宇宙にはある意味「正確な時計」が存在しない

 人によって時間をそれぞれ違うふうに経験するなんて、なかなか受け入れられない。宇宙には絶対に正しい歴史は1つしかないって思いたい。

 いままで宇宙で起こったすべての出来事を、理屈の上では誰かがたった1つの物語(ものすごく長くて超退屈だけれど)に綴ってくれてもいいはずだ。

 もしそんな物語があったら、誰でも自分の経験をそれと照らし合わせることができる。

 勘違いとかメガネが曇っていたとかじゃなければ、みんなが見たことはその物語と一致するだろう。

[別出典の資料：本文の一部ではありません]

-- ==== Sys2Proof/Machine/Regs.lean ====
section
/-! DEFINITION. The BAR0 register map: one row per register or register array of the spec's register tables, the
reset values (R4 and the layout tables of every chapter), absence on a variant (R2, R131), and the register file. -/

namespace Sys2Proof.Machine

/-- When a register is absent: never, or by the port, channel, pair, source or unit it belongs to (R2, R131). -/
inductive Absent where
  | never | port | channel | pair | pairWord8 | pairWord16 | pairWord32 | fad | cap | trig | pmu | mem | pairUnit | source
  deriving DecidableEq, Repr

/-- A row of a register table: base, strides and counts of its two indices, the bits of each access code of R6, the
reset value. -/
structure RegRow where
  base : Nat
  s1 : Nat
  c1 : Nat
  s2 : Nat
  c2 : Nat
  rw : Nat
  rwl : Nat
  ro : Nat
  w1c : Nat
  w1s : Nat
  reset : Nat
  absent : Absent
  deriving DecidableEq, Repr

/-- The registers and register arrays of BAR0. -/
inductive Reg where
  /-- SYS_CAP0 (R4). -/
  | sysCap0
  /-- SYS_RESET_CAUSE (R104). -/
  | sysResetCause
  /-- SYS_RESET (R105). -/
  | sysReset
  /-- SYS_BOOT_STATUS (R104). -/
  | sysBootStatus
  /-- SYS_LOCK (R104). -/
  | sysLock
  /-- SYS_LEADS (R22). -/
  | sysLeads
  /-- SYS_LEAD_TIMES (R23). -/
  | sysLeadTimes
  /-- SYS_MODE (R126). -/
  | sysMode
  /-- SYS_MODE_REQ (R127). -/
  | sysModeReq
  /-- SYS_MODE_RESULT (R126). -/
  | sysModeResult
  /-- SYS_MODE_CTRL (R126). -/
  | sysModeCtrl
  /-- SYS_MODE_TIME_LO (R126). -/
  | sysModeTimeLo
  /-- SYS_MODE_TIME_HI (R126). -/
  | sysModeTimeHi
  /-- SYS_HANDOVER (R126). -/
  | sysHandover
  /-- SYS_HANDOVER_STATUS (R126). -/
  | sysHandoverStatus
  /-- CLK_STATUS (R78). -/
  | clkStatus
  /-- CLK_EVENT (R78). -/
  | clkEvent
  /-- CLK_REF_CTRL (R78). -/
  | clkRefCtrl
  /-- CLK_GATE_FORCE (R78). -/
  | clkGateForce
  /-- PLL_A_BAND[i] (R78). -/
  | pllABand
  /-- PLL_B_OUT[j] (R78). -/
  | pllBOut
  /-- PLL_B_TARGET[j] (R78). -/
  | pllBTarget
  /-- PLL_B_PHASE[j] (R78). -/
  | pllBPhase
  /-- SEC_RECOVERY_ADDR_LO (R104). -/
  | secRecoveryAddrLo
  /-- SEC_RECOVERY_ADDR_HI (R104). -/
  | secRecoveryAddrHi
  /-- SEC_RECOVERY_LEN (R104). -/
  | secRecoveryLen
  /-- SEC_RECOVERY_CTRL (R104). -/
  | secRecoveryCtrl
  /-- DQ_POLL (R157). -/
  | dqPoll
  /-- DQ_STATUS (R157). -/
  | dqStatus
  /-- DQ_DB_ADDR_LO (R157). -/
  | dqDbAddrLo
  /-- DQ_DB_ADDR_HI (R157). -/
  | dqDbAddrHi
  /-- DQ_SH_ADDR_LO (R157). -/
  | dqShAddrLo
  /-- DQ_SH_ADDR_HI (R157). -/
  | dqShAddrHi
  /-- DQ_RING_BASE_LO[i] (R157). -/
  | dqRingBaseLo
  /-- DQ_RING_BASE_HI[i] (R157). -/
  | dqRingBaseHi
  /-- DQ_RING_CFG[i] (R157). -/
  | dqRingCfg
  /-- DQ_RING_STATUS[i] (R157). -/
  | dqRingStatus
  /-- DQ_RING_DATA_LO[i] (R157). -/
  | dqRingDataLo
  /-- DQ_RING_DATA_HI[i] (R157). -/
  | dqRingDataHi
  /-- DQ_RING_DATA_SIZE[i] (R157). -/
  | dqRingDataSize
  /-- DQ_RING_INDEX[i] (R157). -/
  | dqRingIndex
  /-- MSI-X table[v][w] (R128, R157). -/
  | msixTable
  /-- MSI-X PBA[w] (R128, R157). -/
  | msixPba
  /-- TIM_CTRL (R194). -/
  | timCtrl
  /-- TIM_STATUS (R194). -/
  | timStatus
  /-- TIM_COUNT_LO (R194). -/
  | timCountLo
  /-- TIM_COUNT_HI (R194). -/
  | timCountHi
  /-- TIM_NOW[w] (R194). -/
  | timNow
  /-- TIM_OFFSET[w] (R194). -/
  | timOffset
  /-- TIM_RATE_LO (R194). -/
  | timRateLo
  /-- TIM_RATE_HI (R194). -/
  | timRateHi
  /-- TIM_TARGET_LO (R194). -/
  | timTargetLo
  /-- TIM_TARGET_HI (R194). -/
  | timTargetHi
  /-- TIM_SLEW (R194). -/
  | timSlew
  /-- TIM_SET[w] (R194). -/
  | timSet
  /-- TIM_PPS_CTRL (R194). -/
  | timPpsCtrl
  /-- TIM_PPS_IN[w] (R194). -/
  | timPpsIn
  /-- PTP_PORT_CTRL[n] (R194). -/
  | ptpPortCtrl
  /-- PTP_PORT_STATUS[n] (R194). -/
  | ptpPortStatus
  /-- PTP_TX_COMP[n] (R194). -/
  | ptpTxComp
  /-- PTP_RX_COMP[n] (R194). -/
  | ptpRxComp
  /-- PTP_LINK_DELAY[n] (R194). -/
  | ptpLinkDelay
  /-- PTP_CTRL (R194). -/
  | ptpCtrl
  /-- PTP_MAC_LO (R194). -/
  | ptpMacLo
  /-- PTP_MAC_HI (R194). -/
  | ptpMacHi
  /-- BEL_CTRL (R194). -/
  | belCtrl
  /-- BEL_STATUS (R194). -/
  | belStatus
  /-- BEL_DROPS (R194). -/
  | belDrops
  /-- BEL_MCAST_LO (R194). -/
  | belMcastLo
  /-- BEL_MCAST_HI (R194). -/
  | belMcastHi
  /-- BEL_TMPL[t][w] (R194). -/
  | belTmpl
  /-- LNK_CTRL[p] (R229). -/
  | lnkCtrl
  /-- LNK_STATUS[p] (R229). -/
  | lnkStatus
  /-- LNK_RTT[p] (R229). -/
  | lnkRtt
  /-- LNK_ASYM[p] (R229). -/
  | lnkAsym
  /-- LNK_DELAY[p] (R229). -/
  | lnkDelay
  /-- LNK_ERRS[p] (R229). -/
  | lnkErrs
  /-- LNK_EP[p] (R229). -/
  | lnkEp
  /-- LNK_DRV_LO[p] (R229). -/
  | lnkDrvLo
  /-- LNK_DRV_HI[p] (R229). -/
  | lnkDrvHi
  /-- LNK_SAFE_MASK[p] (R382). -/
  | lnkSafeMask
  /-- LNK_BYPASS_CFG[p] (R382). -/
  | lnkBypassCfg
  /-- LNK_READY_LO (R229). -/
  | lnkReadyLo
  /-- LNK_READY_HI (R229). -/
  | lnkReadyHi
  /-- LNK_HLTH_EVENT (R382). -/
  | lnkHlthEvent
  /-- LNK_HLTH_CFG[k] (R382). -/
  | lnkHlthCfg
  /-- LNK_CGRP[g] (R382). -/
  | lnkCgrp
  /-- LNK_RETIRE_INIT_LO (R380, R382). -/
  | lnkRetireInitLo
  /-- LNK_RETIRE_INIT_HI (R380, R382). -/
  | lnkRetireInitHi
  /-- LNK_RETIRED_LO (R382). -/
  | lnkRetiredLo
  /-- LNK_RETIRED_HI (R382). -/
  | lnkRetiredHi
  /-- LNK_CGRP_MASK[g] (R382). -/
  | lnkCgrpMask
  /-- LNK_HLTH[h] (R382). -/
  | lnkHlth
  /-- GCE_CTRL (R258). -/
  | gceCtrl
  /-- GCE_STATUS (R258). -/
  | gceStatus
  /-- GCE_EVENT (R258). -/
  | gceEvent
  /-- GCE_PACK_DROPS (R258). -/
  | gcePackDrops
  /-- GCE_FORCE_CTRL (R258). -/
  | gceForceCtrl
  /-- GCE_GRP_PERIOD[g] (R258). -/
  | gceGrpPeriod
  /-- GCE_GRP_OFFSET[g] (R258). -/
  | gceGrpOffset
  /-- GCE_CLASS[c] (R258). -/
  | gceClass
  /-- GCE_PORT_GRP[p] (R258). -/
  | gcePortGrp
  /-- GCE_PAIR[m] (R258). -/
  | gcePair
  /-- GCE_PAIR_DYN[m] (R258). -/
  | gcePairDyn
  /-- GCE_FORCE[w] (R258). -/
  | gceForce
  /-- GCE_PRE[w] (R258). -/
  | gcePre
  /-- GCE_DIRECT[j] (R258). -/
  | gceDirect
  /-- GCE_DL_FAIL (R258). -/
  | gceDlFail
  /-- GCE_DL_COARSE (R258). -/
  | gceDlCoarse
  /-- GCE_DL_MARGIN (R258). -/
  | gceDlMargin
  /-- LEG_OUT_EN (R280). -/
  | legOutEn
  /-- LEG_EVENT (R280). -/
  | legEvent
  /-- LEG_FAULT (R280). -/
  | legFault
  /-- LEG_ILOCK (R280). -/
  | legIlock
  /-- LEG_RDY_STATE (R280). -/
  | legRdyState
  /-- LEG_SOFT (R280). -/
  | legSoft
  /-- LEG_CFG[n] (R280). -/
  | legCfg
  /-- LEG_BLANK01[c] (R280). -/
  | legBlank01
  /-- LEG_BLANK23[c] (R280). -/
  | legBlank23
  /-- LEG_PORT_TEMP[p] (R280). -/
  | legPortTemp
  /-- LEG_BOOT_MAP[w] (R280). -/
  | legBootMap
  /-- LEG_BP_RATE[f] (R280). -/
  | legBpRate
  /-- LEG_BP_LEAK[f] (R280). -/
  | legBpLeak
  /-- LEG_BP_LEVEL[f] (R280). -/
  | legBpLevel
  /-- LEG_BP_TREF[f] (R280). -/
  | legBpTref
  /-- LEG_BP_WIDTH[f] (R280). -/
  | legBpWidth
  /-- LEG_BOOT_SEL (R280). -/
  | legBootSel
  /-- LEG_BOOT_STATE (R280). -/
  | legBootState
  /-- LEG_BOOT_EMPTY[w] (R280). -/
  | legBootEmpty
  /-- ADC_CTRL (R310). -/
  | adcCtrl
  /-- ADC_STATUS (R310). -/
  | adcStatus
  /-- ADC_EVENT (R310). -/
  | adcEvent
  /-- ADC_OVR (R310). -/
  | adcOvr
  /-- ADC_ERR (R310). -/
  | adcErr
  /-- ADC_INJ_SEL (R310). -/
  | adcInjSel
  /-- ADC_INJ_CTRL (R310). -/
  | adcInjCtrl
  /-- ADC_CAL_CTRL (R310). -/
  | adcCalCtrl
  /-- ADC_BSET[t] (R310). -/
  | adcBset
  /-- ADC_CAL_STATUS (R310). -/
  | adcCalStatus
  /-- ADC_RESULT_TS (R310). -/
  | adcResultTs
  /-- ADC_CAL_REF[c] (R310). -/
  | adcCalRef
  /-- ADC_CAL_OFS[c][b] (R310). -/
  | adcCalOfs
  /-- ADC_CAL_GAIN[c][b] (R310). -/
  | adcCalGain
  /-- ADC_RESULT[n] (R310). -/
  | adcResult
  /-- ADC_SEQ[i] (R310). -/
  | adcSeq
  /-- FAD_CTRL (R311). -/
  | fadCtrl
  /-- FAD_STATUS (R311). -/
  | fadStatus
  /-- FAD_EVENT (R311). -/
  | fadEvent
  /-- FAD_CAL_CTRL (R311). -/
  | fadCalCtrl
  /-- FAD_CAL_STATUS (R311). -/
  | fadCalStatus
  /-- FAD_TRIP (R311). -/
  | fadTrip
  /-- FAD_ERR (R311). -/
  | fadErr
  /-- FAD_CAL_REF[c] (R311). -/
  | fadCalRef
  /-- FAD_PROT_CFG[c] (R311). -/
  | fadProtCfg
  /-- FAD_PROT_LIM[c] (R311). -/
  | fadProtLim
  /-- FAD_RESULT[c] (R311). -/
  | fadResult
  /-- FAD_CAL_OFS[c][b] (R311). -/
  | fadCalOfs
  /-- FAD_CAL_GAIN[c][b] (R311). -/
  | fadCalGain
  /-- MIL_CTRL (R348). -/
  | milCtrl
  /-- MIL_STATUS (R348). -/
  | milStatus
  /-- MIL_EVENT (R348). -/
  | milEvent
  /-- MIL_TASK_CFG[t] (R348). -/
  | milTaskCfg
  /-- MIL_TASK_COST[t] (R348). -/
  | milTaskCost
  /-- MIL_TASK_STATUS[t] (R348). -/
  | milTaskStatus
  /-- MIL_TASK_PERIODS[t] (R348). -/
  | milTaskPeriods
  /-- MIL_TRACE_CTRL (R348). -/
  | milTraceCtrl
  /-- MIL_SEL (R348). -/
  | milSel
  /-- MIL_DATA[w] (R348). -/
  | milData
  /-- MIL_TLM_CTRL (R348). -/
  | milTlmCtrl
  /-- MIL_HO_LO[h] (R348). -/
  | milHoLo
  /-- MIL_HO_HI[h] (R348). -/
  | milHoHi
  /-- MIL_BLK_FLAGS[w] (R348). -/
  | milBlkFlags
  /-- MIL_TLM_SEL[w] (R348). -/
  | milTlmSel
  /-- MIL_IN_CFG[i] (R348). -/
  | milInCfg
  /-- MIL block memory[b][w] (R348). -/
  | milBlock
  /-- PAIR_CTRL (R407). -/
  | pairCtrl
  /-- PAIR_STATUS (R407). -/
  | pairStatus
  /-- PAIR_EVENT (R407). -/
  | pairEvent
  /-- PAIR_CFG (R407). -/
  | pairCfg
  /-- PAIR_ASYM (R407). -/
  | pairAsym
  /-- PAIR_OFFSET_LO (R407). -/
  | pairOffsetLo
  /-- PAIR_OFFSET_HI (R407). -/
  | pairOffsetHi
  /-- PAIR_HASH_ERRS (R407). -/
  | pairHashErrs
  /-- PAIR_PEER (R407). -/
  | pairPeer
  /-- CAP_EVENT (R443). -/
  | capEvent
  /-- CAP_UNIT_CFG[u] (R443). -/
  | capUnitCfg
  /-- CAP_UNIT_REGION[u] (R443). -/
  | capUnitRegion
  /-- CAP_UNIT_PRE[u] (R443). -/
  | capUnitPre
  /-- CAP_UNIT_POST[u] (R443). -/
  | capUnitPost
  /-- CAP_UNIT_STREAM[u][i] (R443). -/
  | capUnitStream
  /-- CAP_UNIT_STATUS[u] (R443). -/
  | capUnitStatus
  /-- CAP_UNIT_BYTES_LO[u] (R443). -/
  | capUnitBytesLo
  /-- CAP_UNIT_BYTES_HI[u] (R443). -/
  | capUnitBytesHi
  /-- CAP_ATRG_CFG[i] (R443). -/
  | capAtrgCfg
  /-- CAP_ATRG_HI[i] (R443). -/
  | capAtrgHi
  /-- CAP_ATRG_LO[i] (R443). -/
  | capAtrgLo
  /-- CAP_ATRG_TIMES[i] (R443). -/
  | capAtrgTimes
  /-- CAP_MATCH_A[k] (R443). -/
  | capMatchA
  /-- CAP_MATCH_B[k] (R443). -/
  | capMatchB
  /-- CAP_SEQ_ST[j][s] (R443). -/
  | capSeqSt
  /-- CAP_SEQ_TMR[j][s] (R443). -/
  | capSeqTmr
  /-- CAP_SEQ_CTRL[j] (R443). -/
  | capSeqCtrl
  /-- CAP_TW_CFG[n] (R443). -/
  | capTwCfg
  /-- CAP_TW_COMP[n] (R443). -/
  | capTwComp
  /-- CAP_TW_LAST_LO[n] (R443). -/
  | capTwLastLo
  /-- CAP_TW_LAST_HI[n] (R443). -/
  | capTwLastHi
  /-- PMU_CTRL (R443). -/
  | pmuCtrl
  /-- PMU_STATUS (R443). -/
  | pmuStatus
  /-- PMU_LEN (R443). -/
  | pmuLen
  /-- PMU_CH[c] (R443). -/
  | pmuCh
  /-- PMU_COEF[cl][w] (R443). -/
  | pmuCoef
  /-- MEM_CTRL (R444). -/
  | memCtrl
  /-- MEM_STATUS (R444). -/
  | memStatus
  /-- MEM_ECC (R444). -/
  | memEcc
  /-- SAF_STATUS (R472). -/
  | safStatus
  /-- SAF_EVENT (R472). -/
  | safEvent
  /-- SAF_PCHK (R472). -/
  | safPchk
  /-- SAF_CONFIRM (R470, R472). -/
  | safConfirm
  /-- SAF_IN_STATE (R472). -/
  | safInState
  /-- SAF_OUT_STATUS (R472). -/
  | safOutStatus
  /-- SAF_CONS_STATUS (R472). -/
  | safConsStatus
  /-- SAF_CELL_OK_LO (R472). -/
  | safCellOkLo
  /-- SAF_CELL_OK_HI (R472). -/
  | safCellOkHi
  /-- SAF_GRANT_LO (R472). -/
  | safGrantLo
  /-- SAF_GRANT_HI (R472). -/
  | safGrantHi
  /-- SAF_IN_CFG[n] (R472). -/
  | safInCfg
  /-- SAF_OUT_CFG[j] (R472). -/
  | safOutCfg
  /-- SAF_PERM_CFG (R472). -/
  | safPermCfg
  /-- SAF_ACK_CFG (R472). -/
  | safAckCfg
  /-- SAF_TEST (R472). -/
  | safTest
  /-- SAF_CELL_WD (R472). -/
  | safCellWd
  /-- SAF_CELL_BASE_LO (R472). -/
  | safCellBaseLo
  /-- SAF_CELL_BASE_HI (R472). -/
  | safCellBaseHi
  /-- SAF_PORTS_LO (R472). -/
  | safPortsLo
  /-- SAF_PORTS_HI (R472). -/
  | safPortsHi
  /-- SAF_CONS_CFG[c] (R472). -/
  | safConsCfg
  /-- SAF_CONS_ID_LO[c] (R472). -/
  | safConsIdLo
  /-- SAF_CONS_ID_HI[c] (R472). -/
  | safConsIdHi
  /-- SAF_PROD_CFG[c] (R472). -/
  | safProdCfg
  /-- SAF_PROD_ID_LO[c] (R472). -/
  | safProdIdLo
  /-- SAF_PROD_ID_HI[c] (R472). -/
  | safProdIdHi
  /-- WCH_CTRL (R500). -/
  | wchCtrl
  /-- WCH_STATUS (R500). -/
  | wchStatus
  /-- WCH_ERRN (R500). -/
  | wchErrn
  /-- WCH_FORCE_IDX (R500). -/
  | wchForceIdx
  /-- WCH_LATCH[w] (R500). -/
  | wchLatch
  /-- WCH_FORCE[w] (R500). -/
  | wchForce
  /-- WCH_CFG[s] (R500). -/
  | wchCfg
  /-- BK_EVENT (R501). -/
  | bkEvent
  /-- BK_STATUS (R501). -/
  | bkStatus
  /-- BK_SEQ_LO (R501). -/
  | bkSeqLo
  /-- BK_SEQ_HI (R501). -/
  | bkSeqHi
  /-- BK_FILL (R501). -/
  | bkFill
  /-- BK_RATE (R501). -/
  | bkRate
  /-- BK_LW_STATUS (R501). -/
  | bkLwStatus
  /-- BK_LW[i][w] (R501). -/
  | bkLw
  /-- THM_EVENT (R502). -/
  | thmEvent
  /-- THM_BANDS (R502). -/
  | thmBands
  /-- THM_BAND_STATE (R502). -/
  | thmBandState
  /-- THM_COND (R502). -/
  | thmCond
  /-- THM_CH_CFG[i] (R502). -/
  | thmChCfg
  /-- THM_CH_PAR[i] (R502). -/
  | thmChPar
  /-- THM_CH_R0[i] (R502). -/
  | thmChR0
  /-- THM_LIM[i] (R502). -/
  | thmLim
  /-- THM_TEMP[i] (R502). -/
  | thmTemp
  /-- THM_TAB[t][e] (R502). -/
  | thmTab
  deriving DecidableEq, Repr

 でもアインシュタインの相対性理論によると、すべては相対的だ。宇宙の出来事の記録でさえ、誰が記録したかで違ってきてしまうのだ。

 宇宙にたった1つだけある絶対的な時計、それが時間であるという考え方は、結局あきらめるしかない。

 確かに、直感的にぜんぜん理屈が通らなくなることもある。でも驚くことに、時間がそういうものだというのは実験で確かめられていて、正しいことが証明されているのだ。

 物理学のいろんな大革命のときと同じように、自分の直感は切り捨てるしかない。そして、自分自身の経験に左右されない数学を道案内に進んでいかないといけないのだ。